The group's aim is to create an Islamic caliphate encompassing Iraq, Syria and Lebanon.

The Shia-led Iraqi government has repeatedly accused its Sunni Gulf neighbours of backing insurgents in Iraq's restive west. The unfolding crisis has brought relations to a new low.

"I think the country that has suffered most from terrorism and combating terrorism and continuing to combat it...is the Kingdom of Saudi Arabia," Prince Saud said.

"(Our) advice to the Iraqi official to combat terrorism in his country is to follow the policy which the Kingdom is following and not to accuse it of being with terrorism.

"Praise be to God we have cleaned our country of this epidemic," he added, in an apparent reference to Mr Maliki.

A day after the government publicly appealed for US air power, there were indications Washington is sceptical of whether that would be effective, given the risk of civilian deaths that could further enrage Iraq's once dominant Sunni minority.

US allies discourage air strikes

Turkish Prime Minister Tayyip Erdogan, a NATO ally, said the United States "does not view such attacks positively", given the risk to civilians - a view some US officials have also expressed.

A Saudi source said that Western powers agreed with Riyadh, the main Sunni power in the region, that what was needed was political change, not outside intervention, to heal sectarian division that has widened under Mr Maliki.

Video aired by Al-Arabiya television showed smoke billowing from the plant and the black flag used by ISIS flying from a building.

Workers who had been inside the complex, which spreads for miles close to the Tigris river, said Sunni militants seemed to hold most of the compound in early morning and that security forces were concentrated around the refinery's control room.

The 250-300 remaining staff were evacuated early, one of those workers said by telephone.

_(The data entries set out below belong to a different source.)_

/-- The plan of a queued copy. -/
def copyPlan (core : Nat) (e : EngEntry) : Plan :=
  let c := e.val 2
  let one (gs : List Seg) : Plan := { segs := gs, second := false, receivers := none }
  match e.op with
  | .cpyB .. =>
    one [{ n := c % 2 ^ 32, w := 8, keep := 8
           src := fun q => .loc ⟨e.vals.getD 1 0 + BitVec.ofNat 64 q, 0, 8⟩
           dst := fun q => ⟨e.vals.getD 0 0 + BitVec.ofNat 64 q, 0, 8⟩
           only := fun _ => true, also := fun _ => none }]
  | .cpysp .. => one (sparseSegs (e.shape 0) (c / 2 ^ 32) (e.shape 1) (c % 2 ^ 32))
  | .cpyfill _ _ _ sz _ => one (fillSegs (e.shape 0) (c / 2 ^ 32) (e.val 1) sz)
  | .cpypl _ _ _ q d2 _ =>
    if d2.isSome then
      { segs := jointSegs (e.shape 0) (e.shape 2) (c / 2 ^ 32) (e.shape 1) (c % 2 ^ 32) (planesOf q.val), second := true, receivers := none }
    else one (tileSegs (e.shape 0) (c / 2 ^ 32) (e.shape 1) (c % 2 ^ 32) (planesOf q.val))
  | .cpym .. =>
    { segs := tileSegs (e.shape 0) (c / 2 ^ 32) (e.shape 1) (c % 2 ^ 32) [0, 1, 2, 3], second := false
      receivers := some (coreSet core (e.val 3) (e.val 4)) }
  | _ => one (tileSegs (e.shape 0) (c / 2 ^ 32) (e.shape 1) (c % 2 ^ 32) [0, 1, 2, 3])

/-- Chunks of a plan. -/
def Plan.chunks (p : Plan) : Nat := (p.segs.map Seg.chunks).foldl (· + ·) 0

/-- How many times each byte of the first destination is written: once per receiver (R199, R257). -/
def Plan.copies (p : Plan) : Nat := (p.receivers.map List.length).getD 1

/-- Bytes that a whole copy writes (R199). -/
def Plan.bytes (p : Plan) : Nat :=
  if p.second then
    ([false, true].flatMap fun x => p.segs.map fun g => ((g.taken x).length * g.w + 7) / 8).foldl (· + ·) 0
  else (p.segs.map Seg.bytes).foldl (· + ·) 0 * p.copies

/-- Bytes that a copy stopped by a fault counts: those of the longest fully written leading run of chunks of each destination (R198, R199). -/
def Plan.leading (p : Plan) (done : List Nat) : Nat :=
  if p.second then leadingOf false p.segs done + leadingOf true p.segs done
  else leadingBytes p.segs done p.chunks 0 * p.copies

/-! ### Dispatch (R198, R199) -/

/-- The parts of a tile that a copy reads or writes, checked under R155 steps 1 to 6. -/
def checkTile (s : State) (c : Cursor) (g : Agent) (acc : Access) (rs : List LocRun) : Option Failed :=
  checkHere s c.core c.slot.index g acc (runParts rs)

/-- RECORD with the address of a record (R198). -/
def recordFail (b : Bool) (a : W64) : Option Failed := if b then some (.record, a) else none

/-- The checks of R198 item 2 on a pair of tiles: grids, then agreement; `layouts` says which layouts go together. -/
def pairCheck (da sa : W64) (d : Shape) (td : Nat) (r : Shape) (tr : Nat) (layouts : Bool) : Option Failed :=
  (recordFail (decide (d.gridSize ≤ td)) da).orElse fun _ =>
    (recordFail (decide (r.gridSize ≤ tr)) sa).orElse fun _ =>
      recordFail (d.tile != r.tile || d.ty != r.ty || !layouts) sa

/-- The earliest access that a copy waits for: the core's global stores before the latest sync bundle (R198 item 6). -/
def copyWaits (s : State) (c : Cursor) : List Nat :=
  (s.core c.core).earlier fun o => o.stPend && o.parts.any fun p => match p.place with
    | .buf .. => false
    | _ => true

/-- Enter a copy in the copy queue. -/
def enterCopy (s : State) (t : State) (c : Cursor) (op : Instr) (tw : TokenWord) (vals : List W64)
    (recs : List (W64 × List Byte)) : Res :=
  .next (t.enqueue c 0 { newEntry s c op tw vals with recs := recs, waits := copyWaits s c })

/-- A copy between two tiles that each have a record. -/
def tileCopy (op : Instr) (d r x : Reg) (tw : TokenWord) (planes : List Nat) (layouts : Shape → Shape → Bool) (s : State) : Res :=
  engineOp s [.s d.val, .s r.val, .s x.val] 0 tw fun c => withClean s c [d, r, x] fun _ =>
    let da := (s.sr c d.val).val
    let sa := (s.sr c r.val).val
    let tau := (s.sr c x.val).val
    withRecords s c tw [da, sa] fun t recs =>
      let dst := readShape (recs.getD 0 [])
      let src := readShape (recs.getD 1 [])
      let td := tau.toNat / 2 ^ 32
      let tr := tau.toNat % 2 ^ 32
      let cnt := sharedCounts dst td src tr
      let read := if src.layout = 2 ∧ dst.layout ≠ 2 then wholeGroups cnt else cnt
      orTrap s c (pairCheck da sa dst td src tr (layouts dst src)) fun _ =>
        orTrap s c (checkTile s c .copy .write (dst.runs td cnt planes)) fun _ =>
          orTrap s c (checkTile s c .copy .read (src.runs tr read planes)) fun _ =>
            enterCopy s t c op tw [da, sa, tau] [(da, recs.getD 0 []), (sa, recs.getD 1 [])]

/-- `cpy` (R199). -/
def execCpy (d r x : Reg) (tw : TokenWord) (s : State) : Res :=
  tileCopy (.cpy d r x tw) d r x tw [0, 1, 2, 3] (fun a b => a.layout == b.layout) s

/-- `cpysp` (R199): a 2:4 sparse source and a dense destination. -/
def execCpysp (d r x : Reg) (tw : TokenWord) (s : State) : Res :=
  tileCopy (.cpysp d r x tw) d r x tw [0, 1, 2, 3] (fun a b => a.layout == 0 && b.layout == 2) s

/-- `cpypl` (R199): the planes of a mask, of nm records, into one or two destinations. A record that is not nm traps as one that disagrees, with
the source record's address; that it does so where both are not nm is DESIGN CHOICE (log 13), R198 and R199 name no record then. -/
def execCpypl (d r x : Reg) (q : Fin 16) (d2 : Option Reg) (tw : TokenWord) (s : State) : Res :=
  let regs := [d, r, x] ++ d2.toList
  engineOp s (regs.map fun y => .s y.val) 0 tw fun c => withClean s c regs fun _ =>
    let da := (s.sr c d.val).val
    let sa := (s.sr c r.val).val
    let tau := (s.sr c x.val).val
    let ea := d2.toList.map fun y => (s.sr c y.val).val
    withRecords s c tw ([da, sa] ++ ea) fun t recs =>
      let dst := readShape (recs.getD 0 [])
      let src := readShape (recs.getD 1 [])
      let td := tau.toNat / 2 ^ 32
      let tr := tau.toNat % 2 ^ 32
      let nm (y : Shape) : Bool := src.layout == 1 && y.layout == 1
      let planes := planesOf q.val
      orTrap s c (pairCheck da sa dst td src tr (nm dst)) fun _ =>
        orTrap s c ((ea.zip (recs.drop 2)).findSome? fun y => pairCheck y.1 sa (readShape y.2) td src tr (nm (readShape y.2))) fun _ =>
          orTrap s c (checkTile s c .copy .write (dst.runs td (sharedCounts dst td src tr) planes)) fun _ =>
            orTrap s c (checkTile s c .copy .read (src.runs tr (sharedCounts dst td src tr) planes)) fun _ =>
              orTrap s c ((recs.drop 2).findSome? fun y =>
                  checkTile s c .copy .write ((readShape y).runs td (sharedCounts (readShape y) td src tr) planes)) fun _ =>
                enterCopy s t c (.cpypl d r x q d2 tw) tw [da, sa, tau] (([da, sa] ++ ea).zip recs)

/-- `cpyfill` (R199): a pattern over the destination tile. -/
def execCpyfill (d p x : Reg) (sz : UnitSize) (tw : TokenWord) (s : State) : Res :=
  engineOp s [.s d.val, .s p.val, .s x.val] 0 tw fun c => withClean s c [d, p, x] fun _ =>
    let da := (s.sr c d.val).val
    let tau := (s.sr c x.val).val
    withRecords s c tw [da] fun t recs =>
      let dst := readShape (recs.getD 0 [])
      let td := tau.toNat / 2 ^ 32
      let fits := elemSize dst.ty != 0 && 8 * elemSize dst.ty % unitBits sz == 0
      orTrap s c (recordFail (decide (dst.gridSize ≤ td) || !fits) da) fun _ =>
        orTrap s c (checkTile s c .copy .write ((dst.runs td (dst.counts td) [0, 1, 2, 3]).take 1)) fun _ =>
          enterCopy s t c (.cpyfill d p x sz tw) tw [da, (s.sr c p.val).val, tau] [(da, recs.getD 0 [])]

/-- `cpy.b` (R199): a byte range. -/
def execCpyB (d r x : Reg) (tw : TokenWord) (s : State) : Res :=
  engineOp s [.s d.val, .s r.val, .s x.val] 0 tw fun c => withClean s c [d, r, x] fun _ =>
    let da := (s.sr c d.val).val
    let sa := (s.sr c r.val).val
    let v := (s.sr c x.val).val
    let n := v.toNat
    let meet := decide (da ≠ sa) && decide (da.toNat < sa.toNat + n) && decide (sa.toNat < da.toNat + n)
    if 2 ^ 32 ≤ n then takeTrap s c .addressSpace v
    else if n = 0 then enterCopy s s c (.cpyB d r x tw) tw [da, sa, v] []
    else if meet then takeTrap s c .addressSpace da
    else
      orTrap s c (checkHere s c.core c.slot.index .copy .write [(da, n, 1)]) fun _ =>
        orTrap s c (checkHere s c.core c.slot.index .copy .read [(sa, n, 1)]) fun _ =>
          enterCopy s s c (.cpyB d r x tw) tw [da, sa, v] []

/-- The checks of R200 on one receiver: that it runs a task of the context, and its declaration. -/
def checkReceiver (s : State) (c : Cursor) (r : Nat) (base : W64) (rs : List LocRun) : Option Failed :=
  if isFw c.core || !s.runsTask r (s.core c.core).ctx then some (.protection, base)
  else
    let b : Buf := if bits base.toNat 60 4 = 8 then .w else .a
    let past := (runParts rs).filterMap fun x => beyond ((s.core r).csrNow 0x060) b (bits x.1.toNat 0 18) x.2.1
    match past with
    | [] => none
    | o :: os => some (.headerLimit, limitTval (bufKind b) (os.foldl Nat.min o) c.slot.index)

/-- `cpym` (R199, R200): the source tile to the same offsets of every receiver. -/
def execCpym (d r x : Reg) (n : Fin 16) (m : Reg) (bar : Fin 32) (tw : TokenWord) (s : State) : Res :=
  let m1 : Reg := Fin.ofNat 64 (m.val + 1)
  engineOp s [.s d.val, .s r.val, .s x.val, .s m.val, .s m1.val] 0 tw fun c => withClean s c [d, r, x, m, m1] fun _ =>
    withUses s c (if bar.val = 0 then [] else [.bar (bar.val - 1)]) fun _ =>
      let da := (s.sr c d.val).val
      let sa := (s.sr c r.val).val
      let tau := (s.sr c x.val).val
      let lo := (s.sr c m.val).val
      let hi := (s.sr c m1.val).val
      let set := coreSet c.core lo.toNat hi.toNat
      withRecords s c tw [da, sa] fun t recs =>
        let dst := readShape (recs.getD 0 [])
        let src := readShape (recs.getD 1 [])
        let td := tau.toNat / 2 ^ 32
        let tr := tau.toNat % 2 ^ 32
        let cnt := sharedCounts dst td src tr
        let tag := bits dst.base.toNat 60 4
        let runs := dst.runs td cnt [0, 1, 2, 3]
        orTrap s c (pairCheck da sa dst td src tr (dst.layout == src.layout)) fun _ =>
          if !(tag = 8 ∨ tag = 9) then takeTrap s c .bufferRight dst.base
          else if set.isEmpty then enterCopy s t c (.cpym d r x n m bar tw) tw [da, sa, tau, lo, hi] [(da, recs.getD 0 []), (sa, recs.getD 1 [])]
          else
            orTrap s c ((runParts runs).findSome? fun y => checkSpace s c.core y.1 y.2.1) fun _ =>
              orTrap s c (set.findSome? fun p => checkReceiver s c p dst.base runs) fun _ =>
                orTrap s c (checkTile s c .copy .read (src.runs tr cnt [0, 1, 2, 3])) fun _ =>
                  enterCopy s t c (.cpym d r x n m bar tw) tw [da, sa, tau, lo, hi] [(da, recs.getD 0 []), (sa, recs.getD 1 [])]

/-! ### Start and chunks -/

/-- The free-slot counter that a multicast takes from, when the operation is one. -/
def cpymCounter : Instr → Option (Nat × Nat)
  | .cpym _ _ _ n _ bar _ => some (n.val, bar.val)
  | _ => none

/-- A fault of an operation that a migration waits for abandons the migration, with an event at the origin column (R331). -/
def State.abandon (s : State) (core id : Nat) (cause : Cause) : State :=
  match s.ms.migration with
  | some m =>
    if m.copies.contains (core, id) then { s with ms := { s.ms with migration := none } }.report m.col 2 cause.code 0 else s
  | none => s

/-- The start of a copy: a multicast takes one slot of each receiver at once, or waits (R200); an empty copy completes. One that reaches a
way which a migration moves is held (R330). -/
def startCopy (s : State) (core : Nat) (e : EngEntry) : Option (State × Stage) :=
  let p := copyPlan core e
  let set := p.receivers.getD []
  let idle := p.chunks = 0 ∨ p.receivers = some []
  let done : Stage := .finished (outcome .done 0 0 (Nat.max e.time e.inTime)) false
  if s.ms.migration.isSome && p.segs.any fun g => g.movingIn s core true then none else
  match cpymCounter e.op with
  | some (n, _) =>
    if p.receivers = some [] then some (s, done)
    else if set.any fun r => kget 0 (s.core r).freeSlots n == 0 then none
    else
      let s1 := set.foldl (fun s r => s.modCore r fun k =>
        { k with freeSlots := kset 0 k.freeSlots n (kget 0 k.freeSlots n - 1) }) s
      some (s1, if idle then done else .copying p.chunks [])
  | none => some (s, if idle then done else .copying p.chunks [])

/-- The own-buffer location of an address with tag 0x8 or 0x9. -/
def ownPlace (r : Nat) (a : W64) : Place := .buf r (if bits a.toNat 60 4 = 8 then .w else .a) (bits a.toNat 0 18)

/-- The words that an operation has just delivered are counted in a phase of a barrier (R200). -/
def Core.countOld (k : Core) (serial : Nat) (b : Nat × Nat) : Core :=
  { k with hist := k.hist.map fun h => if h.serial = serial ∧ h.bar = none then { h with bar := some b } else h }

/-- Write bytes into a receiver's buffer for an operation and count them at its barrier (R200, R314). -/
def deliver (core : Nat) (e : EngEntry) (s : State) (r bar : Nat) (t : Nat) (ms : List ByteMove) : State :=
  let s1 := (writeRuns ms).foldl (fun s x =>
    let p := ownPlace r x.1
    let bs := x.2.mapIdx fun i m =>
      BitVec.ofNat 8 ((leNat (s.readPlace (p.add i) 1) &&& (255 - m.mask)) ||| m.val)
    if r = core then ((s.flow core e t []).writeOwn p bs).st else (s.engWrite t p bs).1) s
  if bar = 0 then s1
  else
    let b := kget .none (s1.core r).barriers (bar - 1)
    let s2 := if r = core then s1.modCore core fun k => k.countOld e.serial (bar - 1, b.phase) else s1
    s2.putBarrier r (bar - 1) { b with arrived := (b.arrived + ms.length) % 2 ^ 48, tmax := Nat.max b.tmax t }

/-- A copy ends with a fault: the bytes of its longest fully written leading run count (R198 item 7). -/
def copyFault (p : Plan) (done : List Nat) (cause : Cause) (t : Nat) : Stage :=
  .finished (outcome .faulted cause.code (p.leading done) t) false

/-- The copy engine reads and writes one chunk of a started copy (R198); `data` are the bytes that another
package returns for its source. -/
def copyChunk (core idx chunk : Nat) (data : List Byte) (s : State) : Res :=
  match (s.core core).started[idx]? with
  | none => .next s
  | some x =>
    match x.stage with
    | .copying total done =>
      let p := copyPlan core x.e
      if done.contains chunk || !(s.core core).engines then .next s
      else
        match findChunk p.segs chunk with
        | none => .next s
        | some (g, i) =>
          let t0 := Nat.max x.e.time x.e.inTime
          let (vs, f1) := Flow.readAll g (g.range i) (s.flow core x.e t0 data)
          let ms := g.byteMoves vs
          let m2 := g.secondMoves vs
          let bad := match f1.bad with
            | some e => some e
            | none => if p.receivers.isSome then none else writeFault s core (ms ++ m2)
          match bad with
          | some e => .next ((f1.st.abandon core x.id e).setStage core x.id (copyFault p done e t0))
          | none =>
            let f2 := match p.receivers with
              | some rs =>
                { f1 with st := rs.foldl (fun s r => deliver core x.e s r ((cpymCounter x.e.op).getD (0, 0)).2 f1.time ms) f1.st }
              | none => (writeRuns ms ++ writeRuns m2).foldl Flow.writeRun f1
            let now := chunk :: done
            let st : Stage :=
              if now.length = total then .finished (outcome .done 0 p.bytes f2.time) false else .copying total now
            let written := (((vs.filter fun v => g.only v.1).length * g.w + 7) / 8) * p.copies +
              ((vs.filter fun v => (g.also v.1).isSome).length * g.w + 7) / 8
            .next (f2.st.modCore core fun k =>
              { k.count 10 written with started := k.started.map fun y =>
                  if y.id = x.id then { y with stage := st, e := { y.e with time := f2.time } } else y })
    | _ => .next s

Military helicopters had attacked insurgent positions overnight, he added.

Baiji, 40km north of Saddam Hussein's home city of Tikrit, lies squarely in territory captured in the past week by an array of armed Sunni groups, spearheaded by ISIS.

On Tuesday, staff shut down the plant, which makes much of the fuel Iraqis in the north need for both transport and generating electricity.

ISIS, which considers Iraq's Shia Muslim majority as heretics in league with neighbouring Shia Iran, has led a Sunni charge across northern Iraq after capturing the major city of Mosul last week as Mr Maliki's US-armed forces collapsed.

The group's advance has only been slowed by a regrouped military, Shia militias and other volunteers.

But on Tuesday, Sunni fighters took the small town of Mutasim, south of Samarra, giving them the prospect of encircling the city which houses a major Shia shrine.

A local police source said security forces withdrew without a fight when dozens of vehicles carrying insurgents converged on Mutasim from three directions.

ISIS, whose leader broke with al-Qaeda after accusing the global jihadist movement of being too cautious, has now secured cities and territory in Iraq and Syria, in effect putting it well on the path to establishing its own well-armed enclave that Western countries fear could become a centre for terrorism.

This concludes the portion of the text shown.